YOUR INSTRUCTIONS:
From the listing below, copy each line that holds "index".
Top of RECORDS TO PROCESS
-- ==== Sys2Proof/Machine/Kv.lean ====
section
/-! DEFINITION. KV pages: placement, reference counts, copy-on-write, trimming, removal, format (R105, R112 to R122,
R130 to R132), and what a tenant's stacked memory is charged (R205, R206). -/
namespace Sys2Proof.Machine

/-! ### Sizes and places -/

/-- Bytes of a part (R114), in whole granules. -/
def partGranules (psize dim : Nat) (condensed : Bool) : Nat :=
  ceilDiv (if condensed then 256 + 17 * psize * dim / 16 else 256 + 2 * psize * dim) 128

/-- Bytes of a page record (R117). -/
def recordBytes (kvHeads : Nat) : Nat := roundUp (32 + 4 * kvHeads) 32

/-- The Spindle, counted over the group, of head h of layer l at a page index (R105). -/
def spindleOf (n kvHeads psize l h i : Nat) : Nat := (l * kvHeads + h + i * psize / 512 * kvHeads) % (12 * Nat.max n 1)

/-- The model's architecture by digest, if it is in a slot. -/
def State.modelOf (s : State) (d : Digest) : Option (Nat × Model) := s.img.models.find? fun e => e.2.digest = d

/-- Heads of the parts of a page that lie on this device. -/
def State.localHeads (s : State) (kvHeads psize l i : Nat) : List Nat :=
  (List.range kvHeads).filter fun h => spindleOf s.grp.n kvHeads psize l h i / 12 = s.glb.rank

/-- The device that holds part 0 (R117). -/
def State.homeOf (s : State) (kvHeads psize l i : Nat) : Nat := spindleOf s.grp.n kvHeads psize l 0 i / 12

/-- Bytes charged on this device for one page (R205). -/
def State.pageCharge (s : State) (kvHeads psize dim l i : Nat) (condensed : Bool) : Nat :=
  (s.localHeads kvHeads psize l i).length * partGranules psize dim condensed * 128 +
    (if s.homeOf kvHeads psize l i = s.glb.rank then recordBytes kvHeads else 0)

/-- Bytes charged for a page that is held. -/
def State.heldCharge (s : State) (p : Page) : Nat :=
  s.pageCharge p.data.heads.length p.psize p.dim p.layer p.data.idx p.data.condensed

/-- What a reservation needs to know of a session's model: layers, KV heads, head dimension. -/
structure KvShape where
  layers : Nat
  kvHeads : Nat
  headDim : Nat
  deriving DecidableEq, Repr

/-- The shape that an architecture gives. -/
def Arch.shape (a : Arch) : KvShape := ⟨a.layers, a.kvHeads, a.headDim⟩

/-- The shape of a session's KV: that of its model, while it is in a slot, else that of the pages it holds. -/
def State.shapeOf (s : State) (x : Session) : KvShape :=
  match s.modelOf x.model with
  | some m => m.2.arch.shape
  | none => match (x.pageMap.flatMap id).findSome? fun e => Tb.get s.kv.pages e.2 with
    | some p => ⟨x.pageMap.length, p.data.heads.length, p.dim⟩
    | none => ⟨0, 0, 0⟩

/-- Bytes charged for reserved page indices of each layer (R130, R131). -/
def State.resCharge (s : State) (a : KvShape) (psize : Nat) (condensed : Bool) (res : List (List Nat)) : Nat :=
  (res.zipIdx.map fun (is, l) => (is.map fun i => s.pageCharge a.kvHeads psize a.headDim l i condensed).sum).sum

/-- Bytes of a node record (R124). -/
def nodeBytes (layers psize : Nat) : Nat := roundUp (304 + 4 * layers * Nat.max 1 (64 / psize)) 64

/-- The device that holds a tenant's tree (R123). -/
def State.treeHere (s : State) (tenant : Nat) : Bool := tenant % Nat.max s.grp.n 1 = s.glb.rank

/-- A store's charge on this device (R236). -/
def State.storeCharge (s : State) (id : Nat) (st : Store) : Nat :=
  st.charge s.glb.rank (s.st.queries.filter fun q => q.2.store = id).length

/-- The charge on this device of one spool segment of the session with an index: its device and its buddy hold it (R168, R205). -/
def State.segmentCharge (s : State) (i : Nat) : Nat :=
  let n := Nat.max s.grp.n 1
  if i % n = s.glb.rank || (i + 1) % n = s.glb.rank then 65536 else 0

/-- A tenant's stacked-memory use in bytes on this device (R205): the sampling device holds a session's page map and held output
(R168). -/
def State.tenantUse (s : State) (t : Nat) : Nat :=
  let mine := s.ss.sessions.filter fun e => e.2.tenant = t && e.2.state != .free
  let pages := ((s.kv.pages.filter fun e => e.2.tenant = t).map fun e => s.heldCharge e.2).sum
  let nodes := if s.treeHere t then
    ((s.kv.nodes.filter fun n => n.key.tenant = t && n.live).map fun n => nodeBytes n.layers n.key.psize).sum else 0
  let maps := (mine.map fun e => (if s.samples e.1 then roundUp (4 * (e.2.pageMap.map List.length).sum) 65536 else 0) +
    s.segmentCharge e.1 * e.2.segments).sum
  let held := (mine.map fun e => match e.2.held with
    | some h => if s.samples e.1 then 32 * h.records.length + 32 else 0 | none => 0).sum
  let res (idx : Nat) (standard : Bool) (r : List (List Nat)) : Nat :=
    match Tb.get s.ss.sessions idx with
    | none => 0
    | some x => if x.tenant = t then s.resCharge (s.shapeOf x) x.psize (x.condensed && !standard) r else 0
  let reqs := (s.ss.reqs.map fun e => res e.2.session e.2.condensedRun e.2.resPages +
    (if (mine.any fun x => x.1 = e.2.session) && s.segmentCharge e.2.session ≠ 0 then e.2.resSpool else 0)).sum
  let copies := (s.ss.copies.map fun e => res e.2.session (!e.2.condensed) e.2.resPages).sum
  let revs := (s.ss.revivals.map fun e => res e.2.session false e.2.resPages).sum
  let rbs := (s.ss.rebuilds.map fun e => res e.1 false e.2.resPages).sum
  let gone := match s.chkpt with
    | some k => ((k.kept.filter fun e => e.1 = t && k.written < e.2.2).map fun e => e.2.1).sum
    | none => 0
  let sts := ((s.st.stores.filter fun e => e.2.tenant = t).map fun e => s.storeCharge e.1 e.2).sum
  pages + nodes + maps + held + reqs + copies + revs + rbs + gone + sts

/-- A charge of `k` bytes is granted to a tenant (R206). -/
def State.grants (s : State) (t k : Nat) : Bool :=
  match Tb.get s.ten.tenants t with
  | some x => decide (s.tenantUse t + k ≤ x.stackMib * 1048576)
  | none => false

/-- A charge is granted on every device of the group, each by what it would hold (R205, R206). -/
def State.grantsEach (s : State) (t : Nat) (k : State → Nat) : Bool :=
  (List.range (Nat.max s.grp.n 1)).all fun r => let v := { s with glb.rank := r }; v.grants t (k v)

/-- A segment that an entry of so many bytes would open in a session's spool is granted (R175, R206). -/
def State.spoolOpens (s : State) (i : Nat) (x : Session) (bytes : Nat) : Bool :=
  !(x.segments = 0 || 65536 < x.segFill + bytes) || s.grantsEach x.tenant fun v => v.segmentCharge i

/-- Granules that reserved page indices take on one Spindle of the group (R105, R130). -/
def State.granulesOf (s : State) (kvHeads psize dim : Nat) (condensed : Bool) (res : List (List Nat)) (g : Nat) : Nat :=
  (res.zipIdx.map fun (is, l) => (is.map fun i =>
    ((List.range kvHeads).filter fun h => spindleOf s.grp.n kvHeads psize l h i = g).length * partGranules psize dim condensed).sum).sum

/-- Granules of each part of a page that are not free in this tick (R119). -/
def Page.granules (p : Page) : Nat := Nat.max p.gran0 (partGranules p.psize p.dim p.data.condensed)

/-- Granules used on one Spindle of the group, by pages held. -/
def State.granulesUsed (s : State) (g : Nat) : Nat :=
  (s.kv.pages.map fun e =>
    let p := e.2
    let hs := p.data.heads.length
    ((List.range hs).filter fun h => spindleOf s.grp.n hs p.psize p.layer h p.data.idx = g).length * p.granules).sum

/-- Granules that the reservations of requests, copies, revivals and rebuilds still hold on one Spindle of the group (R130).
DEDUCED (log 119). -/
def State.granulesReserved (s : State) (g : Nat) : Nat :=
  let of_ (idx : Nat) (standard : Bool) (r : List (List Nat)) : Nat :=
    match Tb.get s.ss.sessions idx with
    | none => 0
    | some x => s.granulesOf (s.shapeOf x).kvHeads x.psize (s.shapeOf x).headDim (x.condensed && !standard) r g
  (s.ss.reqs.map fun e => of_ e.2.session e.2.condensedRun e.2.resPages).sum +
    (s.ss.copies.map fun e => of_ e.2.session (!e.2.condensed) e.2.resPages).sum +
    (s.ss.revivals.map fun e => of_ e.2.session false e.2.resPages).sum + (s.ss.rebuilds.map fun e => of_ e.1 false e.2.resPages).sum

/-- Granules of the arena of one Spindle of the group; those of this device go by its own Spindle number. -/
def State.arenaOf (s : State) (g : Nat) : Nat := Config.arenaGranules (if g / 12 = s.glb.rank then g % 12 else 12 + g)

/-- Whether reserved pages fit the free granules of every Spindle of the group that they need (R130). -/
def State.granulesFit (s : State) (a : KvShape) (psize : Nat) (condensed : Bool) (res : List (List Nat)) : Bool :=
  (List.range (12 * Nat.max s.grp.n 1)).all fun g =>
    let need := s.granulesOf a.kvHeads psize a.headDim condensed res g
    decide (need = 0 ∨ s.granulesUsed g + s.granulesReserved g + need ≤ s.arenaOf g)

/-- A reservation of pages, and of `spool` bytes for the session of an index, is granted (R130, R131, R206): on every device that it
charges. -/
def State.reserveOk (s : State) (idx tenant : Nat) (a : KvShape) (psize : Nat) (condensed : Bool) (res : List (List Nat))
    (spool : Nat) : Bool :=
  s.grantsEach tenant (fun v => v.resCharge a psize condensed res + if v.segmentCharge idx ≠ 0 then spool else 0) &&
    s.granulesFit a psize condensed res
Bottom of RECORDS TO PROCESS
EXERCISE RESPONSE:
/-- The Spindle, counted over the group, of head h of layer l at a page index (R105). -/
/-- The charge on this device of one spool segment of the session with an index: its device and its buddy hold it (R168, R205). -/
/-- A reservation of pages, and of `spool` bytes for the session of an index, is granted (R130, R131, R206): on every device that it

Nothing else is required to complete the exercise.